Provided data:
/-- A frame passes its check. -/
def Dev.framePass (d : Dev) (g : Nat) (f : FrameF) : Dev :=
  if groupCount ≤ g then d
  else
    let d := d.frameTaken g f
    let i := (groupOwner g).island_
    let d := d.coupling g 0 8
    let d := if d.islandFailing i then d else d.releaseFelt i
    d.releaseCloses

/-- A frame fails its check: the next check word of the opposite direction asks for it again, and closes that wait
for it are void. -/
def Dev.frameFail (d : Dev) (g : Nat) (f : FrameF) : Dev :=
  if groupCount ≤ g then d
  else
    let seq := d.frameSeq g
    let d := d.frameTaken g f
    let d := { d with stack := { d.stack with nakSend := sset 0 d.stack.nakSend (oppositeGroup g) (seq + 1) } }
    let i := (groupOwner g).island_
    let d := (d.coupling g 0 8).coupling g 8 4
    let d := if i < 16 then d.evI i 0x03A 1 else d
    let cs := d.stack.heldCloses
    let d := { d with stack := { d.stack with
      failing := if d.stack.failing.contains g then d.stack.failing else d.stack.failing ++ [g]
      failedSince := sset 0 d.stack.failedSince g (sget 0 d.stack.failedSince g + 1)
      failedStep := if d.stack.failedStep.contains g then d.stack.failedStep else d.stack.failedStep ++ [g]
      heldCloses := [] } }
    cs.foldl (fun d c => match d.nodeOf c.tree with
      | some n => d.leafVoid n c.round c.step
      | none => d) d

/-- A re-sent payload that differs, or an uncorrectable command word: 0x0201, and the device withholds (R439). -/
def Dev.frameDiffers (d : Dev) (g : Nat) : Dev :=
  ((d.fault 0x0201 (groupOwner g).unit g).coupling g 16 4).withhold

/-- Bytes of a held request replaced. -/
def Dev.patchHeld (d : Dev) (k off : Nat) (bs : List Byte) : Dev :=
  { d with stack := { d.stack with feltHeld := (d.stack.feltHeld.zip (upTo d.stack.feltHeld.length)).map fun h =>
    if h.2 = k then { h.1 with payload := h.1.payload.take (32 + off) ++ bs ++ h.1.payload.drop (32 + off + bs.length) } else h.1 } }

/-- A frame is re-sent over its destination. -/
def Dev.frameResend (d : Dev) (g : Nat) (differs : Bool) (dest : FrameDest) (bs : List Byte) : Dev :=
  if !d.stack.failing.contains g then d
  else
    let d := ({ d with stack := { d.stack with
      failing := d.stack.failing.erase g, nakGot := sset 0 d.stack.nakGot g 0 } }).coupling g 12 4
    let d :=
      if differs then
        let d := match dest with
          | .memory a => d.write a bs
          | .held k off => d.patchHeld k off bs
          | .consumed => d
        d.frameDiffers g
      else d
    let i := (groupOwner g).island_
    let d := if d.islandFailing i then d else d.releaseFelt i
    d.releaseCloses

/-! ### Tracking (R447) -/

def Dev.islandGroup (i g : Nat) : Bool := decide ((groupOwner g).island_ = i)

/-- Every code of an island moves by one step. -/
def Dev.stepCodes (d : Dev) (i : Nat) (up : Bool) : Dev :=
  let old := d.get Ent.delayCodes
  let bs := (upTo groupCount).map fun g =>
    let c := getBytes old g 1
    if Dev.islandGroup i g then (if up then min 127 (c + 1) else c - 1) else c
  d.put Ent.delayCodes (leNat (bs.map fun c => BitVec.ofNat 8 c))

/-- The island is to be re-tuned in step recovery, and the device withholds. -/
def Dev.askRetune (d : Dev) (code i : Nat) : Dev :=
  if d.stack.retune.contains i then d
  else (({ d with stack := { d.stack with retune := d.stack.retune ++ [i] } }).fault code (islandUnit i) i).withhold

/-- Every 4,096 cycles: one step toward the sentinel's drift, given in 1/256 cycle. -/
def Dev.sentinelTrack (d : Dev) (i : Nat) (drift : Int) : Dev :=
  if 17 ≤ i || !d.power.stackUp then d
  else
    let d := d.putB Ent.sentinelDrift (2 * i) 2 ((drift % 65536).toNat)
    let target := drift.tdiv 4
    let now := sget 0 d.stack.applied i
    let d := if now < target then
        ({ d with stack := { d.stack with applied := sset 0 d.stack.applied i (now + 1) } }).stepCodes i true
      else if target < now then
        ({ d with stack := { d.stack with applied := sset 0 d.stack.applied i (now - 1) } }).stepCodes i false
      else d
    if drift ≤ -64 ∨ 64 ≤ drift then d.askRetune 0x0205 i else d

/-- The sentinels' references of islands are set to zero. -/
def Dev.zeroSentinels (d : Dev) (is_ : List Nat) : Dev :=
  is_.foldl (fun d i =>
    ({ d with stack := { d.stack with applied := sset 0 d.stack.applied i 0 } }).putB Ent.sentinelDrift (2 * i) 2 0) d

/-! ### Bank groups (R451–R454) -/

/-- The place that a physical group serves, if it serves one. -/
def Dev.placeOf (d : Dev) (phys : Nat) : Option Nat :=
  let serves (place : Nat) : Nat :=
    match sget 0 d.stack.bgMap place with
    | 0 => 34 * (place / 32) + place % 32
    | k + 1 => k
  ((upTo 32).map fun g => 32 * (phys / 34) + g).find? fun place => serves place == phys

/-- A monitor reading of one group at a pause (R452). -/
def Dev.monitor (d : Dev) (phys : Nat) (s : Int) : Dev :=
  if 544 ≤ phys then d
  else
    let st := d.getB Ent.bgState (2 * phys + 1) 1
    let a := st % 4
    let margin : Int := 120 + s - 40 * a
    let fall := decide (margin < 20) && a != 0
    let a' := if fall then a - 1 else a
    let m := if fall then margin + 40 else margin
    let d := (d.putB Ent.bgState (2 * phys) 1 (min 255 m.toNat)).putB Ent.bgState (2 * phys + 1) 1 (st / 4 * 4 + a')
    let low := decide (m < ((d.get Ent.marginGuard : Nat) : Int)) && a' == 0
    let n := if low then sget 0 d.stack.lowMargin phys + 1 else 0
    let d := { d with stack := { d.stack with lowMargin := sset 0 d.stack.lowMargin phys n } }
    match d.placeOf phys with
    | some place => if n = 3 then (d.fault 0x0207 Unit.felt phys).beginRetire place else d
    | none => d

/-- Monitors and added delays at stack power-up: the class sets the delay (R445 step 8, R451). -/
def Dev.monitorsAtStart (d : Dev) (speeds : List (Nat × Int)) : Dev :=
  let d := (upTo 544).foldl (fun d phys =>
    let r := phys / 34
    let g := phys % 34
    let a := 3 - d.getB Ent.bgClass phys 1 % 4
    let kind := if g < 32 then (if (d.placeOf phys).isNone then 3 else 0)
      else if (d.placeOf phys).isSome then 0
      else if 34 - d.getB Ent.feltBgSpares r 1 ≤ g then 1 else 3
    let kind := if bitOf (d.get Ent.feltBgFenced) (32 * r + g) && g < 32 then 3 else kind
    d.putB Ent.bgState (2 * phys + 1) 1 (a + 4 * kind)) d
  speeds.foldl (fun d s => d.monitor s.1 s.2) d

/-- The scrubber has copied a retiring group to its spare. -/
def Dev.copyDone (d : Dev) (place : Nat) : Dev :=
  if sget 0 d.stack.retiring place != 0 && !d.stack.copied.contains place then
    { d with stack := { d.stack with copied := d.stack.copied ++ [place] } }
  else d

/-- At a step start the spares whose copies are complete take their places (R453 step 3). -/
def Dev.swapIn (d : Dev) : Dev :=
  d.stack.copied.foldl (fun d place =>
    let r := place / 32
    let spare := 34 * r + (sget 0 d.stack.retiring place - 1)
    let old := match sget 0 d.stack.bgMap place with | 0 => 34 * r + place % 32 | k + 1 => k
    let mark (d : Dev) (phys kind : Nat) : Dev :=
      d.putB Ent.bgState (2 * phys + 1) 1 (d.getB Ent.bgState (2 * phys + 1) 1 % 4 + 4 * kind)
    let d := { d with stack := { d.stack with
      bgMap := sset 0 d.stack.bgMap place (spare + 1)
      retiring := sset 0 d.stack.retiring place 0
      copied := d.stack.copied.erase place } }
    let d := (mark (mark d old 3) spare 0).fault 0x0208 Unit.felt place
    d.putB Ent.feltBgSpares r 1 (d.getB Ent.feltBgSpares r 1 - 1)) d

/-! ### Pauses and recovery (R214, R441, R447, R448) -/

/-- The pause beat is observed: the pause starts, with what its tests will find. -/
def Dev.pauseStart (d : Dev) (f : TuneF) : Dev :=
  { d with
    stack := { d.stack with tuning := some f }
    contract := { d.contract with inPause := true, pauseTraffic := false } }

/-- The pause ends: re-tuning, or a skipped pause (R448). -/
def Dev.pauseEnd (d : Dev) : Dev :=
  match d.stack.tuning with
  | none => { d with contract := { d.contract with inPause := false } }
  | some f =>
    let skip : Bool := d.contract.pauseTraffic
    let d := { d with
      contract := { d.contract with inPause := false }
      stack := { d.stack with tuning := none, skippedPauses := if skip then d.stack.skippedPauses + 1 else 0 } }
    let d := (upTo 17).foldl (fun d i =>
      if skip then d.bump Ent.retuneStatus i 1 1 else d.putB Ent.retuneStatus i 1 0) d
    let d : Dev := f.speeds.foldl (fun d s => d.monitor s.1 s.2) d
    if skip then
      (if d.stack.skippedPauses = 4 then (upTo 17).foldl (fun d i => d.askRetune 0x0206 i) d else d)
    else
      let due := d.stack.failedSince
      let d := { d with stack := { d.stack with failedSince := [] } }
      let spare := d.stack.spareDue
      let d := d.channelTests (fun g => !staysInService g && (decide (4 ≤ sget 0 due g) || spare.contains g)) f.tests
      let d := (d.spareTested fun g => !staysInService g).renumber fun _ => true
      (d.setCodes (fun _ => true) f.codes).zeroSentinels (upTo 17)

/-- Step 5 of step recovery: tests of groups that failed a frame in the step, and re-tuning (R441, R447). -/
def Dev.recoveryTests (d : Dev) (f : TuneF) : Dev :=
  let due := d.stack.failedStep
  let tune := d.stack.retune
  let d := { d with stack := { d.stack with failedStep := [], retune := [], failing := [] } }
  let spare := d.stack.spareDue
  let d := (d.channelTests (fun g => due.contains g || spare.contains g) f.tests).spareTested fun _ => true
  let d := d.renumber fun g => tune.contains (groupOwner g).island_
  let d := d.setCodes (fun g => tune.contains (groupOwner g).island_) f.codes
  let d := d.zeroSentinels tune
  if tune.isEmpty then d else { d with stack := { d.stack with skippedPauses := 0 } }

/-! ### Stack power-up (R445, R271, R384) -/

/-- The Felt, the Tree and the structures of R270 are zero. -/
def Dev.zeroStack (d : Dev) : Dev :=
  let d := ((d.zeroRange 0 feltSize).zeroRange 0x100000000 0x10000000).zeroRange 0x200800000 0x200000
  { d with
    wide := WideState.reset
    panels := smapv Panel.reset d.panels fun _ (x : Panel) => { Panel.reset with lastErrorStep := x.lastErrorStep }
    islands := smapv Island.reset d.islands fun _ (x : Island) =>
      { Island.reset with cycle := x.cycle, reLastErrorStep := x.reLastErrorStep, thermal := x.thermal }
    shuttles := smapv Shuttle.reset d.shuttles fun n (x : Shuttle) =>
      if n < 16 then { x with inFlight := [], left := 0, phase := if x.phase = 0 then 0 else 3, opening := false } else x }

def Dev.domains (d : Dev) (from_ to_ v : Nat) : Dev :=
  (upTo (to_ + 1 - from_)).foldl (fun d k => d.putB Ent.domainStatus (from_ + k) 1 v) d

/-- The Girth powers the stack up: domains on, groups tuned and tested, monitors read, SRAM zeroed. -/
def Dev.powerUp (d : Dev) (f : TuneF) : Dev :=
  let d := d.domains 0 55 1
  let d := { d with
    power := { d.power with stackUp := true }
    stack := { d.stack with failing := [], failedSince := [], failedStep := [], retune := [], skippedPauses := 0,
                            feltHeld := [], heldCloses := [], tuning := none, spareDue := [] } }
  let d := d.renumber fun _ => true
  let d := (d.setCodes (fun _ => true) f.codes).zeroSentinels (upTo 17)
  let d := f.noWindow.foldl (fun d w => (d.fault 0x020A (groupOwner w.1).unit w.1).positionFailed w.1 w.2) d
  let d := d.channelTests (fun _ => true) f.tests
  (d.monitorsAtStart f.speeds).zeroStack.deliverDone

/-- A frame and its check word have come; the comparison decides, under either name of the command (log 109). -/
def Dev.frameCheck (d : Dev) (g : Nat) (f : FrameF) : Dev := if d.frameMatches g f then d.framePass g f else d.frameFail g f

def execFrameCheckPass (group : GroupFrame) : State → Host.Outcome State Fault Refusal := act fun d => d.frameCheck group.group group.frame
def execFrameCheckFail (group : GroupFrame) : State → Host.Outcome State Fault Refusal := act fun d => d.frameCheck group.group group.frame
def execFrameResend (group : Nat) (differs : Bool) (dest : FrameDest) (bytes : List Byte) : State → Host.Outcome State Fault Refusal :=
  act fun d => d.frameResend group differs dest bytes
def execSentinelTrack (island : Nat) (drift : Int) : State → Host.Outcome State Fault Refusal := act fun d => d.sentinelTrack island drift
def execBankGroupCopyDone (place : Nat) : State → Host.Outcome State Fault Refusal := act fun d => d.copyDone place

end Sys2Proof.Machine
end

What the exercise asks: Within the data above, the lines from the one with "if 17 ≤ i || !d.power.stackUp then d" to the one with "if drift ≤ -64" must be repeated exactly; no other line belongs in the answer.

Written answer:
  if 17 ≤ i || !d.power.stackUp then d
  else
    let d := d.putB Ent.sentinelDrift (2 * i) 2 ((drift % 65536).toNat)
    let target := drift.tdiv 4
    let now := sget 0 d.stack.applied i
    let d := if now < target then
        ({ d with stack := { d.stack with applied := sset 0 d.stack.applied i (now + 1) } }).stepCodes i true
      else if target < now then
        ({ d with stack := { d.stack with applied := sset 0 d.stack.applied i (now - 1) } }).stepCodes i false
      else d
    if drift ≤ -64 ∨ 64 ≤ drift then d.askRetune 0x0205 i else d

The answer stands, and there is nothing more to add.